-- ==== Sys2Proof/Machine/Regs.lean ====
section
/-! DEFINITION. The register fields of every block, one definition per field, from the field tables that Table 18.1 of
`18_registers_counters_and_errors.md` lists: frame, offset, array, bits, access code (R10) and reset value. Reserved
fields are left out: they read as 0 and ignore writes. -/

namespace Sys2Proof.Machine

/-- The block frames of Table 1.5; `stx` is a partition's stitch translation table, `stc` a die's stitch bank, `pwrd`
and `thmd` the die frames of PWR and THM. -/
inductive Frame where
  | fuse | rst | boot | sec | pwr | thm | cns | err | pci | skn | crs | stx | stc | pwrd | thmd | mem | phy | blk
  | clu | hnk | jnq | mesh | tile | ndl | tst | prl | ply | ary | slp | str
  deriving DecidableEq, Repr

/-- The access codes of Table 0.3. -/
inductive Access where
  | RW | RO | RC | WO | RWD | RWS
  deriving DecidableEq, Repr

/-- Which selector register, if any, names the entry that a register shows. -/
inductive Bank where
  | none | stc | xt | jnq | sh | span | tsel | req
  deriving DecidableEq, Repr

/-- A field's reset value: a constant, or the tile's own numbers (Table 1.3). -/
inductive Init where
  | const (v : Nat) | tileNo | tileCluster | tileDie | tileTic
  deriving DecidableEq, Repr

/-- One register field: `off + n × step` is its offset for index n < `cnt`, `lo + n × lstep` its lowest bit. -/
structure Field where
  id : Nat
  frame : Frame
  off : Nat
  step : Nat
  cnt : Nat
  lo : Nat
  lstep : Nat
  width : Nat
  code : Access
  bank : Bank
  init : Init
  deriving DecidableEq, Repr

/-! ### TILE -/

/-- TILE_ID 11:0, LTILE (Table 1.3, `01_module_organisation.md`). -/
def TILE_ID_LTILE : Field := ⟨1, .tile, 0x0, 0x0, 1, 0, 0, 12, .RO, .none, .tileNo⟩

/-- TILE_ID 18:12, GCLUSTER (Table 1.3, `01_module_organisation.md`). -/
def TILE_ID_GCLUSTER : Field := ⟨2, .tile, 0x0, 0x0, 1, 12, 0, 7, .RO, .none, .tileCluster⟩

/-- TILE_ID 20:19, DIE (Table 1.3, `01_module_organisation.md`). -/
def TILE_ID_DIE : Field := ⟨3, .tile, 0x0, 0x0, 1, 19, 0, 2, .RO, .none, .tileDie⟩

/-- TILE_ID 25:21, TIC (Table 1.3, `01_module_organisation.md`). -/
def TILE_ID_TIC : Field := ⟨4, .tile, 0x0, 0x0, 1, 21, 0, 5, .RO, .none, .tileTic⟩

/-- TILE_ID 29:26, PART (Table 1.3, `01_module_organisation.md`). -/
def TILE_ID_PART : Field := ⟨5, .tile, 0x0, 0x0, 1, 26, 0, 4, .RO, .none, .const 0⟩

/-- TILE_ID 30, PVALID (Table 1.3, `01_module_organisation.md`). -/
def TILE_ID_PVALID : Field := ⟨6, .tile, 0x0, 0x0, 1, 30, 0, 1, .RO, .none, .const 0⟩

/-- TILE_IFILL 6:0, SRCPAGE (Table 2.8, `02_tile.md`). -/
def TILE_IFILL_SRCPAGE : Field := ⟨7, .tile, 0x10, 0x0, 1, 0, 0, 7, .RW, .none, .const 0⟩

/-- TILE_IFILL 10:8, DPAGE (Table 2.8, `02_tile.md`). -/
def TILE_IFILL_DPAGE : Field := ⟨8, .tile, 0x10, 0x0, 1, 8, 0, 3, .RW, .none, .const 0⟩

/-- TILE_IFILL 30, BUSY (Table 2.8, `02_tile.md`). -/
def TILE_IFILL_BUSY : Field := ⟨9, .tile, 0x10, 0x0, 1, 30, 0, 1, .RO, .none, .const 0⟩

/-- TILE_IFILL 31, GO (Table 2.8, `02_tile.md`). -/
def TILE_IFILL_GO : Field := ⟨10, .tile, 0x10, 0x0, 1, 31, 0, 1, .WO, .none, .const 0⟩

/-- TILE_STATUS 0, INTERLOCK (Table 2.14, `02_tile.md`). -/
def TILE_STATUS_INTERLOCK : Field := ⟨11, .tile, 0x4, 0x0, 1, 0, 0, 1, .RO, .none, .const 1⟩

/-- TILE_STATUS 1, WRIGN (Table 2.14, `02_tile.md`). -/
def TILE_STATUS_WRIGN : Field := ⟨12, .tile, 0x4, 0x0, 1, 1, 0, 1, .RC, .none, .const 0⟩

/-- TILE_WRIGN_OFS 14:0 (Table 2.14, `02_tile.md`). -/
def TILE_WRIGN_OFS : Field := ⟨13, .tile, 0x8, 0x0, 1, 0, 0, 15, .RO, .none, .const 0⟩

/-- TILE_STATUS 2, TRAP (Table 2.14, `02_tile.md`). -/
def TILE_STATUS_TRAP : Field := ⟨14, .tile, 0x4, 0x0, 3, 2, 1, 1, .RC, .none, .const 0⟩

/-- TILE_STATUS 5, IBUSY (Table 2.14, `02_tile.md`). -/
def TILE_STATUS_IBUSY : Field := ⟨15, .tile, 0x4, 0x0, 1, 5, 0, 1, .RC, .none, .const 0⟩

/-- TILE_LTAG 3:0, LTAG (Table 3.6b, `03_tile_instruction_set.md`). -/
def TILE_LTAG_LTAG : Field := ⟨16, .tile, 0xc, 0x0, 1, 0, 0, 4, .RWD, .none, .const 0⟩

/-- TILE_CAST 14:0, PTR (Table 7.2, `07_courses_cast_and_stitches.md`). -/
def TILE_CAST_PTR : Field := ⟨17, .tile, 0x14, 0x0, 1, 0, 0, 15, .RWD, .none, .const 0⟩

/-- TILE_CAST 31, EN (Table 7.2, `07_courses_cast_and_stitches.md`). -/
def TILE_CAST_EN : Field := ⟨18, .tile, 0x14, 0x0, 1, 31, 0, 1, .RWD, .none, .const 0⟩

/-- TILE_CSTAT 1:0, STATE (Table 7.2, `07_courses_cast_and_stitches.md`). -/
def TILE_CSTAT_STATE : Field := ⟨19, .tile, 0x18, 0x0, 1, 0, 0, 2, .RO, .none, .const 0⟩

/-- TILE_CSTAT 2, CWAIT (Table 7.2, `07_courses_cast_and_stitches.md`). -/
def TILE_CSTAT_CWAIT : Field := ⟨20, .tile, 0x18, 0x0, 1, 2, 0, 1, .RO, .none, .const 0⟩

/-- TILE_CSTAT 30:16, CPC (Table 7.2, `07_courses_cast_and_stitches.md`). -/
def TILE_CSTAT_CPC : Field := ⟨21, .tile, 0x18, 0x0, 1, 16, 0, 15, .RO, .none, .const 0⟩

/-! ### NDL -/

/-- NDL_BIAS 3:0, WF0 (Table 2.5, `02_tile.md`). -/
def NDL_BIAS_WF0 : Field := ⟨22, .ndl, 0x0, 0x4, 2, 0, 0, 4, .RWS, .none, .const 0x8⟩

/-- NDL_BIAS 7:4, WB0 (Table 2.5, `02_tile.md`). -/
def NDL_BIAS_WB0 : Field := ⟨23, .ndl, 0x0, 0x4, 2, 4, 0, 4, .RWS, .none, .const 0x6⟩

/-- NDL_BIAS 11:8, WU0 (Table 2.5, `02_tile.md`). -/
def NDL_BIAS_WU0 : Field := ⟨24, .ndl, 0x0, 0x4, 2, 8, 0, 4, .RWS, .none, .const 0x2⟩

/-- NDL_BIAS 19:16, WF1 (Table 2.5, `02_tile.md`). -/
def NDL_BIAS_WF1 : Field := ⟨25, .ndl, 0x0, 0x4, 2, 16, 0, 4, .RWS, .none, .const 0x8⟩

/-- NDL_BIAS 23:20, WB1 (Table 2.5, `02_tile.md`). -/
def NDL_BIAS_WB1 : Field := ⟨26, .ndl, 0x0, 0x4, 2, 20, 0, 4, .RWS, .none, .const 0x6⟩

/-- NDL_BIAS 27:24, WU1 (Table 2.5, `02_tile.md`). -/
def NDL_BIAS_WU1 : Field := ⟨27, .ndl, 0x0, 0x4, 2, 24, 0, 4, .RWS, .none, .const 0x2⟩

/-- NDL_STATE 2:0 (Table 2.6, `02_tile.md`). -/
def NDL_STATE : Field := ⟨28, .ndl, 0x8, 0x0, 3, 0, 4, 3, .RO, .none, .const 0⟩

/-- NDL_ENTRY 11:0, PC (Table 2.7, `02_tile.md`). -/
def NDL_ENTRY_PC : Field := ⟨29, .ndl, 0x10, 0x4, 3, 0, 0, 12, .RWD, .none, .const 0⟩

/-- NDL_ENTRY 31, VALID (Table 2.7, `02_tile.md`). -/
def NDL_ENTRY_VALID : Field := ⟨30, .ndl, 0x10, 0x4, 3, 31, 0, 1, .RWD, .none, .const 0⟩

/-- NDL_FLAGS 7:0 (Table 3.6c, `03_tile_instruction_set.md`). -/
def NDL_FLAGS : Field := ⟨31, .ndl, 0x20, 0x4, 3, 0, 0, 8, .RC, .none, .const 0⟩

/-! ### TST -/

/-- TST_CTRL 0, GATHER (Table 2.9, `02_tile.md`). -/
def TST_CTRL_GATHER : Field := ⟨32, .tst, 0x0, 0x0, 1, 0, 0, 1, .RW, .none, .const 1⟩

/-- TST_STATUS 0, WRIGN (Table 2.9, `02_tile.md`). -/
def TST_STATUS_WRIGN : Field := ⟨33, .tst, 0x4, 0x0, 1, 0, 0, 1, .RC, .none, .const 0⟩

/-- TST_WRIGN_OFS 13:0 (Table 2.9, `02_tile.md`). -/
def TST_WRIGN_OFS : Field := ⟨34, .tst, 0x8, 0x0, 1, 0, 0, 14, .RO, .none, .const 0⟩

/-- TST_SATSTICKY 0, COUNT (Table 2.11, `02_tile.md`). -/
def TST_SATSTICKY_COUNT : Field := ⟨35, .tst, 0xc, 0x0, 16, 0, 1, 1, .RC, .none, .const 0⟩

/-- TST_SATSTICKY 16, LATE (Table 2.11, `02_tile.md`). -/
def TST_SATSTICKY_LATE : Field := ⟨36, .tst, 0xc, 0x0, 16, 16, 1, 1, .RC, .none, .const 0⟩

/-- TST_STATUS 1, WWCOL (Table 2.9, `02_tile.md`). -/
def TST_STATUS_WWCOL : Field := ⟨37, .tst, 0x4, 0x0, 1, 1, 0, 1, .RC, .none, .const 0⟩

/-- TST_STATUS 2, GBUSY (Table 2.9, `02_tile.md`). -/
def TST_STATUS_GBUSY : Field := ⟨38, .tst, 0x4, 0x0, 1, 2, 0, 1, .RO, .none, .const 0⟩

/-- TST_STATUS 3, LWCMDIGN (Table 2.9, `02_tile.md`). -/
def TST_STATUS_LWCMDIGN : Field := ⟨39, .tst, 0x4, 0x0, 1, 3, 0, 1, .RC, .none, .const 0⟩

/-- TST_LW_BASE 18:7, BASE (Table 2.11, `02_tile.md`). -/
def TST_LW_BASE_BASE : Field := ⟨40, .tst, 0x100, 0x10, 16, 7, 0, 12, .RWD, .none, .const 0⟩

/-- TST_LW_LEN 19:7, LEN (Table 2.11, `02_tile.md`). -/
def TST_LW_LEN_LEN : Field := ⟨41, .tst, 0x104, 0x10, 16, 7, 0, 13, .RWD, .none, .const 0⟩

/-- TST_LW_CTRL 13:0, STITCH (Table 2.11, `02_tile.md`). -/
def TST_LW_CTRL_STITCH : Field := ⟨42, .tst, 0x108, 0x10, 16, 0, 0, 14, .RWD, .none, .const 0⟩

/-- TST_LW_CTRL 14, UNIT (Table 2.11, `02_tile.md`). -/
def TST_LW_CTRL_UNIT : Field := ⟨43, .tst, 0x108, 0x10, 16, 14, 0, 1, .RWD, .none, .const 0⟩

/-- TST_LW_CTRL 15, AUTOCLOSE (Table 2.11, `02_tile.md`). -/
def TST_LW_CTRL_AUTOCLOSE : Field := ⟨44, .tst, 0x108, 0x10, 16, 15, 0, 1, .RWD, .none, .const 0⟩

/-- TST_LW_CTRL 16, SIGNAL (Table 2.11, `02_tile.md`). -/
def TST_LW_CTRL_SIGNAL : Field := ⟨45, .tst, 0x108, 0x10, 16, 16, 0, 1, .RWD, .none, .const 1⟩

/-- TST_LW_CTRL 18:17, STATE (Table 2.11, `02_tile.md`). -/
def TST_LW_CTRL_STATE : Field := ⟨46, .tst, 0x108, 0x10, 16, 17, 0, 2, .RO, .none, .const 0⟩

/-- TST_LW_COUNT 31:0, COUNT (Table 2.11, `02_tile.md`). -/
def TST_LW_COUNT_COUNT : Field := ⟨47, .tst, 0x10c, 0x10, 16, 0, 0, 32, .RO, .none, .const 0⟩

/-- TST_LW_LATE 31:0, LATE (Table 2.11, `02_tile.md`). -/
def TST_LW_LATE_LATE : Field := ⟨48, .tst, 0x200, 0x4, 16, 0, 0, 32, .RO, .none, .const 0⟩

/-- TST_LW_CMD 3:0, WINDOW (Table 2.11, `02_tile.md`). -/
def TST_LW_CMD_WINDOW : Field := ⟨49, .tst, 0x10, 0x0, 1, 0, 0, 4, .WO, .none, .const 0⟩

/-- TST_LW_CMD 5:4, OP (Table 2.11, `02_tile.md`). -/
def TST_LW_CMD_OP : Field := ⟨50, .tst, 0x10, 0x0, 1, 4, 0, 2, .WO, .none, .const 0⟩

/-! ### PRL -/

/-- PRL_CTRL 0, EN (Table 2.12, `02_tile.md`). -/
def PRL_CTRL_EN : Field := ⟨51, .prl, 0x0, 0x0, 1, 0, 0, 1, .RW, .none, .const 0⟩

/-- PRL_STATUS 0, WRIGN (Table 2.12, `02_tile.md`). -/
def PRL_STATUS_WRIGN : Field := ⟨52, .prl, 0x4, 0x0, 1, 0, 0, 1, .RC, .none, .const 0⟩

/-- PRL_WRIGN_OFS 13:0 (Table 2.12, `02_tile.md`). -/
def PRL_WRIGN_OFS : Field := ⟨53, .prl, 0x8, 0x0, 1, 0, 0, 14, .RO, .none, .const 0⟩

/-- PRL_STATUS 1, LBUSY (Table 2.12, `02_tile.md`). -/
def PRL_STATUS_LBUSY : Field := ⟨54, .prl, 0x4, 0x0, 1, 1, 0, 1, .RO, .none, .const 0⟩

/-- PRL_STATUS 16, SLOTVALID (Table 2.12, `02_tile.md`). -/
def PRL_STATUS_SLOTVALID : Field := ⟨55, .prl, 0x4, 0x0, 16, 16, 1, 1, .RO, .none, .const 0⟩

/-- PRL_LOAD 11:0, SRC (Table 2.12, `02_tile.md`). -/
def PRL_LOAD_SRC : Field := ⟨56, .prl, 0x10, 0x0, 1, 0, 0, 12, .RWD, .none, .const 0⟩

/-- PRL_LOAD 16:12, DST (Table 2.12, `02_tile.md`). -/
def PRL_LOAD_DST : Field := ⟨57, .prl, 0x10, 0x0, 1, 12, 0, 5, .RWD, .none, .const 0⟩

/-- PRL_LOAD 31, GO (Table 2.12, `02_tile.md`). -/
def PRL_LOAD_GO : Field := ⟨58, .prl, 0x10, 0x0, 1, 31, 0, 1, .WO, .none, .const 0⟩

/-- PRL_GSAT 31:0, GSAT (Table 5.8, `05_numerics.md`). -/
def PRL_GSAT_GSAT : Field := ⟨59, .prl, 0x20, 0x0, 1, 0, 0, 32, .RO, .none, .const 0⟩

/-- PRL_GPICOT 31:0, GPICOT (Table 5.8, `05_numerics.md`). -/
def PRL_GPICOT_GPICOT : Field := ⟨60, .prl, 0x24, 0x0, 1, 0, 0, 32, .RO, .none, .const 0⟩

/-- PRL_GESC 31:0, GESC (Table 5.8, `05_numerics.md`). -/
def PRL_GESC_GESC : Field := ⟨61, .prl, 0x28, 0x0, 1, 0, 0, 32, .RO, .none, .const 0⟩

/-- PRL_GNAN 31:0, GNAN (Table 5.8, `05_numerics.md`). -/
def PRL_GNAN_GNAN : Field := ⟨62, .prl, 0x2c, 0x0, 1, 0, 0, 32, .RO, .none, .const 0⟩

/-- PRL_GSTICKY 0, SGSAT (Table 5.8, `05_numerics.md`). -/
def PRL_GSTICKY_SGSAT : Field := ⟨63, .prl, 0x30, 0x0, 1, 0, 0, 1, .RC, .none, .const 0⟩

/-- PRL_GSTICKY 1, SGPICOT (Table 5.8, `05_numerics.md`). -/
def PRL_GSTICKY_SGPICOT : Field := ⟨64, .prl, 0x30, 0x0, 1, 1, 0, 1, .RC, .none, .const 0⟩

/-- PRL_GSTICKY 2, SGESC (Table 5.8, `05_numerics.md`). -/
def PRL_GSTICKY_SGESC : Field := ⟨65, .prl, 0x30, 0x0, 1, 2, 0, 1, .RC, .none, .const 0⟩

/-- PRL_GSTICKY 3, SGNAN (Table 5.8, `05_numerics.md`). -/
def PRL_GSTICKY_SGNAN : Field := ⟨66, .prl, 0x30, 0x0, 1, 3, 0, 1, .RC, .none, .const 0⟩

/-- PRL_RNG_C0 31:0, C0 (Table 5.8, `05_numerics.md`). -/
def PRL_RNG_C0_C0 : Field := ⟨67, .prl, 0x40, 0x0, 1, 0, 0, 32, .RWD, .none, .const 0⟩

/-- PRL_RNG_C1 31:0, C1 (Table 5.8, `05_numerics.md`). -/
def PRL_RNG_C1_C1 : Field := ⟨68, .prl, 0x44, 0x0, 1, 0, 0, 32, .RWD, .none, .const 0⟩

/-- PRL_RNG_C2 31:0, C2 (Table 5.8, `05_numerics.md`). -/
def PRL_RNG_C2_C2 : Field := ⟨69, .prl, 0x48, 0x0, 1, 0, 0, 32, .RWD, .none, .const 0⟩

/-- PRL_RNG_C3 19:0, C3 (Table 5.8, `05_numerics.md`). -/
def PRL_RNG_C3_C3 : Field := ⟨70, .prl, 0x4c, 0x0, 1, 0, 0, 20, .RWD, .none, .const 0⟩

/-- PRL_RNG_C3 31:20, TILE (Table 5.8, `05_numerics.md`). -/
def PRL_RNG_C3_TILE : Field := ⟨71, .prl, 0x4c, 0x0, 1, 20, 0, 12, .RO, .none, .tileNo⟩

/-! ### ARY -/

/-- ARY_STATUS 0, FORM (Table 4.8, `04_matrix_array_and_slip_path.md`). -/
def ARY_STATUS_FORM : Field := ⟨72, .ary, 0x0, 0x0, 1, 0, 0, 1, .RO, .none, .const 0⟩

/-- ARY_STATUS 1, RESHAPE (Table 4.8, `04_matrix_array_and_slip_path.md`). -/
def ARY_STATUS_RESHAPE : Field := ⟨73, .ary, 0x0, 0x0, 1, 1, 0, 1, .RO, .none, .const 0⟩

/-- ARY_STATUS 3:2, BST (Table 4.8, `04_matrix_array_and_slip_path.md`). -/
def ARY_STATUS_BST : Field := ⟨74, .ary, 0x0, 0x0, 2, 2, 10, 2, .RO, .none, .const 0⟩

/-- ARY_STATUS 7:4, BFMT (Table 4.8, `04_matrix_array_and_slip_path.md`). -/
def ARY_STATUS_BFMT : Field := ⟨75, .ary, 0x0, 0x0, 2, 4, 10, 4, .RO, .none, .const 0xF⟩

/-- ARY_STATUS 9:8, BMODE (Table 4.8, `04_matrix_array_and_slip_path.md`). -/
def ARY_STATUS_BMODE : Field := ⟨76, .ary, 0x0, 0x0, 2, 8, 10, 2, .RO, .none, .const 0⟩

/-- ARY_STATUS 20, DRAIN (Table 4.8, `04_matrix_array_and_slip_path.md`). -/
def ARY_STATUS_DRAIN : Field := ⟨77, .ary, 0x0, 0x0, 1, 20, 0, 1, .RO, .none, .const 0⟩

/-- ARY_OPS_LO 31:0, OPS (Table 4.9, `04_matrix_array_and_slip_path.md`). -/
def ARY_OPS_LO_OPS : Field := ⟨78, .ary, 0x8, 0x0, 1, 0, 0, 32, .RO, .none, .const 0⟩

/-- ARY_OPS_HI 31:0, OPS (Table 4.9, `04_matrix_array_and_slip_path.md`). -/
def ARY_OPS_HI_OPS : Field := ⟨79, .ary, 0xc, 0x0, 1, 0, 0, 32, .RO, .none, .const 0⟩

/-! ### SLP -/

/-- SLP_STATUS 0, BUSY (Table 4.9, `04_matrix_array_and_slip_path.md`). -/
def SLP_STATUS_BUSY : Field := ⟨80, .slp, 0x0, 0x0, 1, 0, 0, 1, .RO, .none, .const 0⟩

/-- SLP_READS_LO 31:0, READS (Table 4.9, `04_matrix_array_and_slip_path.md`). -/
def SLP_READS_LO_READS : Field := ⟨81, .slp, 0x8, 0x0, 1, 0, 0, 32, .RO, .none, .const 0⟩

/-- SLP_READS_HI 31:0, READS (Table 4.9, `04_matrix_array_and_slip_path.md`). -/
def SLP_READS_HI_READS : Field := ⟨82, .slp, 0xc, 0x0, 1, 0, 0, 32, .RO, .none, .const 0⟩

/-! ### CRS -/

/-- CRS_XPOL 1:0, GAUGE (Table 5.9, `05_numerics.md`). -/
def CRS_XPOL_GAUGE : Field := ⟨83, .crs, 0x40, 0x0, 1, 0, 0, 2, .RWS, .none, .const 0⟩

/-- CRS_XPOL 2, PICOT (Table 5.9, `05_numerics.md`). -/
def CRS_XPOL_PICOT : Field := ⟨84, .crs, 0x40, 0x0, 1, 2, 0, 1, .RWS, .none, .const 1⟩

/-- CRS_XPOL 3, OUTLIER (Table 5.9, `05_numerics.md`). -/
def CRS_XPOL_OUTLIER : Field := ⟨85, .crs, 0x40, 0x0, 1, 3, 0, 1, .RWS, .none, .const 0⟩

/-- CRS_XPOL 5:4, NAN (Table 5.9, `05_numerics.md`). -/
def CRS_XPOL_NAN : Field := ⟨86, .crs, 0x40, 0x0, 1, 4, 0, 2, .RWS, .none, .const 0⟩

/-- CRS_XPOL 8, TADDR (Table 5.9, `05_numerics.md`). -/
def CRS_XPOL_TADDR : Field := ⟨87, .crs, 0x40, 0x0, 1, 8, 0, 1, .RWS, .none, .const 1⟩

/-- CRS_XPOL 9, TLATE (Table 5.9, `05_numerics.md`). -/
def CRS_XPOL_TLATE : Field := ⟨88, .crs, 0x40, 0x0, 1, 9, 0, 1, .RWS, .none, .const 0⟩

/-- CRS_XPOL 10, TSPAN (Table 5.9, `05_numerics.md`). -/
def CRS_XPOL_TSPAN : Field := ⟨89, .crs, 0x40, 0x0, 1, 10, 0, 1, .RWS, .none, .const 1⟩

◆ ◆ ◆

= Goal of the exercise =
What you give back should be only the lines of the records above, starting at the line with "ARY_OPS_LO 31:0, OPS" and ending at the line with "def SLP_STATUS_BUSY : Field", restated word for word.

= Problem solution =
/-- ARY_OPS_LO 31:0, OPS (Table 4.9, `04_matrix_array_and_slip_path.md`). -/
def ARY_OPS_LO_OPS : Field := ⟨78, .ary, 0x8, 0x0, 1, 0, 0, 32, .RO, .none, .const 0⟩

/-- ARY_OPS_HI 31:0, OPS (Table 4.9, `04_matrix_array_and_slip_path.md`). -/
def ARY_OPS_HI_OPS : Field := ⟨79, .ary, 0xc, 0x0, 1, 0, 0, 32, .RO, .none, .const 0⟩

/-! ### SLP -/

/-- SLP_STATUS 0, BUSY (Table 4.9, `04_matrix_array_and_slip_path.md`). -/
def SLP_STATUS_BUSY : Field := ⟨80, .slp, 0x0, 0x0, 1, 0, 0, 1, .RO, .none, .const 0⟩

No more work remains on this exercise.